- Given information:
-- ==== Sys2Proof/Machine/Dispatch.lean ====
section
/-! DEFINITION. `execute` (R125): one arm per instruction of the opcode map, in its order. -/

namespace Sys2Proof.Machine

-- The dispatch over the decoded instruction (R95, R125); `s` is the state at the fetch.
def exec (i : Instr) (s : State) : Host.Outcome State Fault Refusal :=
  match i with
  | .nop => Sys2Proof.Machine.execNop s
  | .cls => Sys2Proof.Machine.execCls s
  | .ret => Sys2Proof.Machine.execRet s
  | .jp nnn => Sys2Proof.Machine.execJp nnn s
  | .call nnn => Sys2Proof.Machine.execCall nnn s
  | .seByte x kk => Sys2Proof.Machine.execSeByte x kk s
  | .sneByte x kk => Sys2Proof.Machine.execSneByte x kk s
  | .seReg x y => Sys2Proof.Machine.execSeReg x y s
  | .ldByte x kk => Sys2Proof.Machine.execLdByte x kk s
  | .addByte x kk => Sys2Proof.Machine.execAddByte x kk s
  | .ldReg x y => Sys2Proof.Machine.execLdReg x y s
  | .orReg x y => Sys2Proof.Machine.execOrReg x y s
  | .andReg x y => Sys2Proof.Machine.execAndReg x y s
  | .xorReg x y => Sys2Proof.Machine.execXorReg x y s
  | .addReg x y => Sys2Proof.Machine.execAddReg x y s
  | .sub x y => Sys2Proof.Machine.execSub x y s
  | .shr x y => Sys2Proof.Machine.execShr x y s
  | .subn x y => Sys2Proof.Machine.execSubn x y s
  | .shl x y => Sys2Proof.Machine.execShl x y s
  | .sneReg x y => Sys2Proof.Machine.execSneReg x y s
  | .ldI nnn => Sys2Proof.Machine.execLdI nnn s
  | .jpV0 nnn => Sys2Proof.Machine.execJpV0 nnn s
  | .rnd x kk => Sys2Proof.Machine.execRnd x kk s
  | .drw x y n => Sys2Proof.Machine.execDrw x y n s
  | .skp x => Sys2Proof.Machine.execSkp x s
  | .sknp x => Sys2Proof.Machine.execSknp x s
  | .ldVxDT x => Sys2Proof.Machine.execLdVxDT x s
  | .ldVxK x => Sys2Proof.Machine.execLdVxK x s
  | .ldDT x => Sys2Proof.Machine.execLdDT x s
  | .ldST x => Sys2Proof.Machine.execLdST x s
  | .addI x => Sys2Proof.Machine.execAddI x s
  | .ldF x => Sys2Proof.Machine.execLdF x s
  | .ldB x => Sys2Proof.Machine.execLdB x s
  | .ldStore x => Sys2Proof.Machine.execLdStore x s
  | .ldLoad x => Sys2Proof.Machine.execLdLoad x s

end Sys2Proof.Machine
end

- Task description: What's needed is a word-for-word restatement of all the entries.

- Solution to this exercise:
-- ==== Sys2Proof/Machine/Dispatch.lean ====
section
/-! DEFINITION. `execute` (R125): one arm per instruction of the opcode map, in its order. -/

namespace Sys2Proof.Machine

-- The dispatch over the decoded instruction (R95, R125); `s` is the state at the fetch.
def exec (i : Instr) (s : State) : Host.Outcome State Fault Refusal :=
  match i with
  | .nop => Sys2Proof.Machine.execNop s
  | .cls => Sys2Proof.Machine.execCls s
  | .ret => Sys2Proof.Machine.execRet s
  | .jp nnn => Sys2Proof.Machine.execJp nnn s
  | .call nnn => Sys2Proof.Machine.execCall nnn s
  | .seByte x kk => Sys2Proof.Machine.execSeByte x kk s
  | .sneByte x kk => Sys2Proof.Machine.execSneByte x kk s
  | .seReg x y => Sys2Proof.Machine.execSeReg x y s
  | .ldByte x kk => Sys2Proof.Machine.execLdByte x kk s
  | .addByte x kk => Sys2Proof.Machine.execAddByte x kk s
  | .ldReg x y => Sys2Proof.Machine.execLdReg x y s
  | .orReg x y => Sys2Proof.Machine.execOrReg x y s
  | .andReg x y => Sys2Proof.Machine.execAndReg x y s
  | .xorReg x y => Sys2Proof.Machine.execXorReg x y s
  | .addReg x y => Sys2Proof.Machine.execAddReg x y s
  | .sub x y => Sys2Proof.Machine.execSub x y s
  | .shr x y => Sys2Proof.Machine.execShr x y s
  | .subn x y => Sys2Proof.Machine.execSubn x y s
  | .shl x y => Sys2Proof.Machine.execShl x y s
  | .sneReg x y => Sys2Proof.Machine.execSneReg x y s
  | .ldI nnn => Sys2Proof.Machine.execLdI nnn s
  | .jpV0 nnn => Sys2Proof.Machine.execJpV0 nnn s
  | .rnd x kk => Sys2Proof.Machine.execRnd x kk s
  | .drw x y n => Sys2Proof.Machine.execDrw x y n s
  | .skp x => Sys2Proof.Machine.execSkp x s
  | .sknp x => Sys2Proof.Machine.execSknp x s
  | .ldVxDT x => Sys2Proof.Machine.execLdVxDT x s
  | .ldVxK x => Sys2Proof.Machine.execLdVxK x s
  | .ldDT x => Sys2Proof.Machine.execLdDT x s
  | .ldST x => Sys2Proof.Machine.execLdST x s
  | .addI x => Sys2Proof.Machine.execAddI x s
  | .ldF x => Sys2Proof.Machine.execLdF x s
  | .ldB x => Sys2Proof.Machine.execLdB x s
  | .ldStore x => Sys2Proof.Machine.execLdStore x s
  | .ldLoad x => Sys2Proof.Machine.execLdLoad x s

end Sys2Proof.Machine
end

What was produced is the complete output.